── Records for this task ──

-- ==== Sys2Proof/Machine/ExecScarab.lean ====
section
/-! DEFINITION. Commands of the Scarab and the Fault Concentrator (chapters 14 and 15). -/

namespace Sys2Proof.Machine

/-- SCARAB_OUTPUT_MINORITY (R389): the aligned outputs of the three cores in a cycle in which they are not all equal. -/
def execScarabOutputMinority (t : Instant) (o0 o1 o2 : W64) (s : State) : Host.Outcome State Fault Refusal :=
  cmd t (fun _ d => voteOp d o0 o1 o2 1) s

/-- DIGEST_COMPARE (R391): the digests of the three cores. -/
def execDigestCompare (t : Instant) (d0 d1 d2 : W64) (s : State) : Host.Outcome State Fault Refusal :=
  cmd t (fun _ d => digestVoteOp d d0 d1 d2) s

/-- VOTER_MISMATCH (R390): the results of the two voters differ. -/
def execVoterMismatch (t : Instant) (s : State) : Host.Outcome State Fault Refusal :=
  cmd t (fun _ d => voterMismatchOp d) s

/-- VOTER_SELFTEST (R398): SELFTEST_MS has passed; the outcome of the test. -/
def execVoterSelftest (t : Instant) (ok : Bool) (s : State) : Host.Outcome State Fault Refusal :=
  cmd t (fun _ d => selftestDueOp d ok) s

/-- SCARAB_SELFTEST_NOW (R398): SCARAB_CTRL.SELFTEST_NOW written; the outcome of the test. -/
def execScarabSelftestNow (t : Instant) (m : Master) (ok : Bool) (s : State) : Host.Outcome State Fault Refusal :=
  cmd t (fun _ d => guardedAt (quayTouch d (.scarab 0)) m (.scarab 0) 0x88 fun d => selftestOp d ok) s

/-- SCARAB_MODE_REQ (R401): SCARAB_MODE_REQ.TRIO written. -/
def execScarabModeReq (t : Instant) (m : Master) (s : State) : Host.Outcome State Fault Refusal :=
  cmd t (fun mem d => regPut mem d m (.scarab 0) 0x90 1) s

/-- KCOREINFO_READ (R405): a read of the CSR kcoreinfo. -/
def execKcoreinfoRead (t : Instant) (core : Fin 3) (s : State) : Host.Outcome State Fault Refusal :=
  cmd t (fun _ d => kcoreinfoOp d core.val) s

/-- RESYNC_DONE (R394): cycle 2,000 of a resynchronisation. -/
def execResyncDone (t : Instant) (s : State) : Host.Outcome State Fault Refusal :=
  cmd t (fun _ d => resyncDoneOp d) s

/-- FAULT_EVENT (R414): the condition of an FCN source occurs. -/
def execFaultEvent (t : Instant) (src : Fin 512) (s : State) : Host.Outcome State Fault Refusal :=
  cmd t (fun _ d => faultEventOp d src.val) s

/-- SUPPLY_OUT_OF_WINDOW (R410): a supply stayed outside its window for more than 1 µs. -/
def execSupplyOutOfWindow (t : Instant) (r : Rail) (s : State) : Host.Outcome State Fault Refusal :=
  cmd t (fun _ d => railOp d r) s

/-- TJ_THRESHOLD (R409): Tj rises above 125 °C (false) or above 140 °C (true). -/
def execTjThreshold (t : Instant) (crit : Bool) (s : State) : Host.Outcome State Fault Refusal :=
  cmd t (fun _ d => tjOp d crit) s

/-- CHIP_RESET_ASSERT (R425): the seal is signed or 5 ms have passed. -/
def execChipResetAssert (t : Instant) (s : State) : Host.Outcome State Fault Refusal :=
  cmd t (fun _ d => chipResetAssertOp d) s

/-- RESET_SHADOW_CLOSE (R421): SHADOW_US after the end of a reset of the page's block or quay. -/
def execResetShadowClose (t : Instant) (pg : Page) (s : State) : Host.Outcome State Fault Refusal :=
  cmdIf (pg.Exists) t (fun _ d => closeShadowOp d pg) s

/-- FAULTN_MIN_END (R423): 808 cycles of CLK_BUOY of FAULT_N low have passed. -/
def execFaultnMinEnd (t : Instant) (s : State) : Host.Outcome State Fault Refusal :=
  cmd t (fun _ d => faultMinOp d) s

/-- FAULTN_RELEASE (R423): FCN_FAULTN written with RELEASE = 1. -/
def execFaultnRelease (t : Instant) (m : Master) (v : W64) (s : State) : Host.Outcome State Fault Refusal :=
  cmd t (fun mem d => regPut mem d m (.fcn 0) 0x90 (setBit v 0 true)) s

/-- FAULTN_ASSERT (R423): FCN_FAULTN written with ASSERT = 1. -/
def execFaultnAssert (t : Instant) (m : Master) (v : W64) (s : State) : Host.Outcome State Fault Refusal :=
  cmd t (fun mem d => regPut mem d m (.fcn 0) 0x90 (setBit v 1 true)) s

/-- FCN_SELFTEST (R430): 100 ms have passed; the outcome of the test. -/
def execFcnSelftest (t : Instant) (ok : Bool) (s : State) : Host.Outcome State Fault Refusal :=
  cmd t (fun _ d => if fcnSelftestDue d then fcnSelftestOp d ok else d) s

/-- FCN_SELFTEST_NOW (R430): FCN_SELFTEST.NOW written; the outcome of the test. -/
def execFcnSelftestNow (t : Instant) (m : Master) (ok : Bool) (s : State) : Host.Outcome State Fault Refusal :=
  cmd t (fun _ d => guardedAt d m (.fcn 0) 0xa8 fun d => fcnSelftestOp d ok) s

/-- FCN_SRC_WRITE (R412): FCN_SRC_s written. -/
def execFcnSrcWrite (t : Instant) (m : Master) (src : Fin 512) (v : W64) (s : State) : Host.Outcome State Fault Refusal :=
  cmd t (fun mem d => regPut mem d m (.fcn (if src.val < 256 then 1 else 2)) (0x800 + src.val % 256 * 8) v) s

end Sys2Proof.Machine
end

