-- ==== Sys2Proof/Certificates/Slice0/Obligations.lean ====
section
/-! DEFINITION. The statements about the machine. A clause speaks of `d`, the device at the instant of the command: time has passed up to
it and nothing else. `Lands t c s d'` says that the command c, executed at t in the state s, completes, that d' is what its own effect left
of the device, and so that every part of the device that the written d' does not change is as it was in d; what follows every command at
once (`settle`) then acts on d', and no byte of memory changes but those that d' and what follows write. Every premise is about the state
and the operands alone. -/

open Sys2Proof Sys2Proof.Machine Sys2Proof.Safety

/-! ### The queue, the outcomes, the memories -/

/-- A step executes the command at the front of the queue with the queue's rest; on an empty queue the block idles (log 13, the
model's choice). -/
def Obligations.StepRunsFrontCommand : Prop :=
  (∀ (c : Instr) (rest : List Instr) (s : State), step { s with pending := c :: rest } = exec c { s with pending := rest })
  ∧ ∀ s : State, s.pending = [] → step s = .next s

/-- Every command completes, whatever its operands and the state, and leaves the queue as it is; so a step takes one command off the queue
and leaves the rest in order. -/
def Obligations.EveryArrivingCommandCompletes : Prop :=
  (∀ (i : Instr) (s : State), ∃ s', exec i s = .next s' ∧ s'.pending = s.pending)
  ∧ ∀ s s' : State, step s = .next s' → s'.pending = s.pending.tail

/-- A command whose operands spell nothing that can arrive at the device has no effect of its own: only time passes up to an instant, and
what follows every command at once (log 165, the model's choice). No step faults and none is refused. -/
def Obligations.IllFormedCommandsLetTimePass : Prop :=
  (∀ (i : Instr) (s : State), ¬ WellFormed i → ∃ t, Lands t i s (devAt s.dev t))
  ∧ ∀ s : State, ∃ s', step s = .next s'

/-- Every step keeps the canonical form of the memories. -/
def Obligations.StepKeepsMemoryCanonical : Prop :=
  ∀ s s' : State, MemOk s → step s = .next s' → MemOk s'

/-- The machine right after reset: memories in their canonical form, no command waiting; no page enabled, no interrupt or error bit set,
generation 0 and no commit pending (Table 2.4, R58), power state P0 (R302), local time and the domains at 0 (R200, R201), FAULT_N low
(R423), no fault reaction under way, every key slot EMPTY (R357), every mailbox channel IDLE, no frame in any queue. The values that the model chose (log 8:
memory) are among them. -/
def Obligations.ResetStateIsClean : Prop :=
  let d := State.reset.dev
  MemOk State.reset ∧ State.reset.pending = [] ∧ State.reset.mem = []
  ∧ (∀ pg : Page, enabled d pg = false ∧ rd d pg 0x20 = 0 ∧ rd d pg 0x40 = 0 ∧ genOf d pg = 0 ∧ rb d pg 0x18 4 = false
    ∧ locked d pg = false)
  ∧ pwrState d = 0 ∧ locNow d = 0 ∧ (∀ n, timeOf d n = 0)
  ∧ d.fcn.faultLow = true ∧ d.fcn.held = true ∧ d.fcn.safe = false ∧ d.fcn.chipRst = none ∧ d.fcn.log = []
  ∧ (∀ n < 256, ktypeOf (slotOf d n).attr = 0) ∧ (∀ c : Fin 4, mboxState d c.val = 0)
  ∧ (∀ n : Fin 8, slotState d n.val = 0) ∧ d.quays = [] ∧ d.tx = []

/-- The queue is emptied in as many steps as it holds commands, and the memories keep their form. -/
def Obligations.QueueDrainsInOneStepPerCommand : Prop :=
  ∀ s : State, MemOk s → (steps s.pending.length s).pending = [] ∧ MemOk (steps s.pending.length s)

/-- What a command does to the memories: a byte that neither its effect nor what follows at once writes is as it was, but for the
four commands that lose the contents of the core memories (POWER_STATE_REACHED, BOOT_SELECT, POWER_ON_RESET, SUPPLY_LOSS). -/
def Obligations.UnwrittenMemoryBytesStay : Prop :=
  ∀ (t : Instant) (s : State) (d : Dev) (a : Nat),
    (∀ e ∈ (settle (devAt s.dev t).buoy.cl s.mem d).memOut, a < e.1 ∨ e.1 + e.2.length ≤ a) →
    memByte (landed t s d).mem a = memByte s.mem a

/-! ### Registers (chapters 0 and 2) -/

/-- Stores read as written: a register after a write of a register reads the word written where it is the same one, else as before; so
does a word of a table window, and a byte of memory. -/
def Obligations.StoresReadAsWritten : Prop :=
  (∀ (d : Dev) (pg pg' : Page) (off off' : Nat) (v : W64),
    rd (wr d pg off v) pg' off' = if pg.base + off = pg'.base + off' then v else rd d pg' off')
  ∧ (∀ (d : Dev) (a c : Nat) (v : W64), trd (twr d a v) c = if c = a then v else trd d c)
  ∧ ∀ (m : List Host.Cell) (a c : Nat) (b : Byte), memByte (memPut m a b) c = if c = a then b else memByte m c

/-- A write is applied field by field (R513): rw is taken; w1c is cleared where 1 is written; ro, w1s and wo are not changed by the field
rule; rwd is taken only while the block is disabled, rwl only while the page is not locked, rws of a page with a shadow only while it is
not frozen, and a change that is refused records its cause (1, 8, 5), the value already held none. The fields of a register are applied
from the lowest bit, and the first refusal is the conflict's cause. A counter is cleared by 0, another value is ignored (R11). -/
def Obligations.FieldsActByType : Prop :=
  (∀ (d : Dev) (pg : Page) (old v w : W64) (f : Fld),
    let same := old &&& maskOf f.lo f.len == v &&& maskOf f.lo f.len
    (f.kind = .rw → fieldWrite d pg old v f (w, none) = (mergeFld w v f.lo f.len, none))
    ∧ (f.kind = .w1c → fieldWrite d pg old v f (w, none) = (w &&& ~~~(v &&& maskOf f.lo f.len), none))
    ∧ (f.kind = .ro ∨ f.kind = .w1s ∨ f.kind = .wo → fieldWrite d pg old v f (w, none) = (w, none))
    ∧ (f.kind = .rwd → fieldWrite d pg old v f (w, none)
        = if disabled d pg then (mergeFld w v f.lo f.len, none) else (w, if same then none else some 1))
    ∧ (f.kind = .rwl → fieldWrite d pg old v f (w, none)
        = if locked d pg then (w, if same then none else some 8) else (mergeFld w v f.lo f.len, none))
    ∧ (f.kind = .rws → fieldWrite d pg old v f (w, none)
        = if pg.hasShadow && shadowFrozen d pg then (w, if same then none else some 5) else (mergeFld w v f.lo f.len, none))
    ∧ ∀ c, fieldWrite d pg old v f (w, some c) = ((fieldWrite d pg old v f (w, none)).1, some c))
  ∧ (∀ (pg : Page) (off : Nat) (r : Row), pg.rowAt off = some r → r.flds.Pairwise fun f g => f.lo + f.len ≤ g.lo)
  ∧ (∀ (d : Dev) (pg : Page) (off : Nat) (v : W64) (r : Row), pg.rowAt off = some r →
    ((∀ f ∈ r.flds, f.kind ≠ .ctr) →
      let x := r.flds.foldl (fun acc f => fieldWrite d pg (rd d pg off) v f acc) (rd d pg off, none)
      (x.2 = none → writeFields d pg off v = wr d pg off x.1)
      ∧ ∀ c, x.2 = some c → writeFields d pg off v = conflict (wr d pg off x.1) pg c)
    ∧ ((∃ f ∈ r.flds, f.kind = .ctr) →
      (v ≠ 0 → writeFields d pg off v = d) ∧ (frozenPage d pg = none → writeFields d pg off 0 = wr d pg off 0)))

/-- An access error keeps the first error since the count was cleared, counts, and sets CHIP ERR_RAW[37] (Table 2.12). -/
def Obligations.AccessErrorIsLogged : Prop :=
  ∀ (d : Dev) (m cause width addr : Nat) (write : Bool), pageOf addr = none →
    let d' := accessErr d m cause write width addr
    (rd d .chip 0x110 = 0 → rd d' .chip 0x100 = BitVec.ofNat 64 addr
      ∧ rd d' .chip 0x108 = mkWord [(0, m), (4, cause), (8, write.toNat), (9, width)])
    ∧ (rd d .chip 0x110 ≠ 0 → rd d' .chip 0x100 = rd d .chip 0x100 ∧ rd d' .chip 0x108 = rd d .chip 0x108)
    ∧ rd d' .chip 0x110 = BitVec.ofNat 64 (min ctrMax ((rd d .chip 0x110).toNat + 1))
    ∧ rb d' .chip 0x40 37 = true

/-- A write in the safe state is discarded; one that is refused is an access error with its cause, and has no other effect. -/
def Obligations.RefusedWriteOnlyLogs : Prop :=
  ∀ (s : State) (t : Instant) (m : Master) (addr : Nat) (v : W64), m ≠ .host →
    let d := devAt s.dev t
    (d.fcn.safe = true → Lands t (.registerWrite t m addr 3 v) s d)
    ∧ (∀ pg, d.fcn.safe = false → addr % 8 = 0 → addr < 0x01000000 → pageOf addr = some pg → domCond d pg.domain = 1 →
        (pg.hasShadow = false ∨ addr % 0x1000 < 0x800) → ownerAllows d m pg = false →
        Lands t (.registerWrite t m addr 3 v) s (accessErr d (masterCode m) 3 true 3 addr))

───

### Exercise requirements
Once you reach the line containing "def execVoterSelftest (t", include it and stop; until then, reproduce each line of the listing from its start exactly.

### Task answer
-- ==== Sys2Proof/Machine/ExecScarab.lean ====
section
/-! DEFINITION. Commands of the Scarab and the Fault Concentrator (chapters 14 and 15). -/

namespace Sys2Proof.Machine

/-- SCARAB_OUTPUT_MINORITY (R389): the aligned outputs of the three cores in a cycle in which they are not all equal. -/
def execScarabOutputMinority (t : Instant) (o0 o1 o2 : W64) (s : State) : Host.Outcome State Fault Refusal :=
  cmd t (fun _ d => voteOp d o0 o1 o2 1) s

/-- DIGEST_COMPARE (R391): the digests of the three cores. -/
def execDigestCompare (t : Instant) (d0 d1 d2 : W64) (s : State) : Host.Outcome State Fault Refusal :=
  cmd t (fun _ d => digestVoteOp d d0 d1 d2) s

/-- VOTER_MISMATCH (R390): the results of the two voters differ. -/
def execVoterMismatch (t : Instant) (s : State) : Host.Outcome State Fault Refusal :=
  cmd t (fun _ d => voterMismatchOp d) s

/-- VOTER_SELFTEST (R398): SELFTEST_MS has passed; the outcome of the test. -/
def execVoterSelftest (t : Instant) (ok : Bool) (s : State) : Host.Outcome State Fault Refusal :=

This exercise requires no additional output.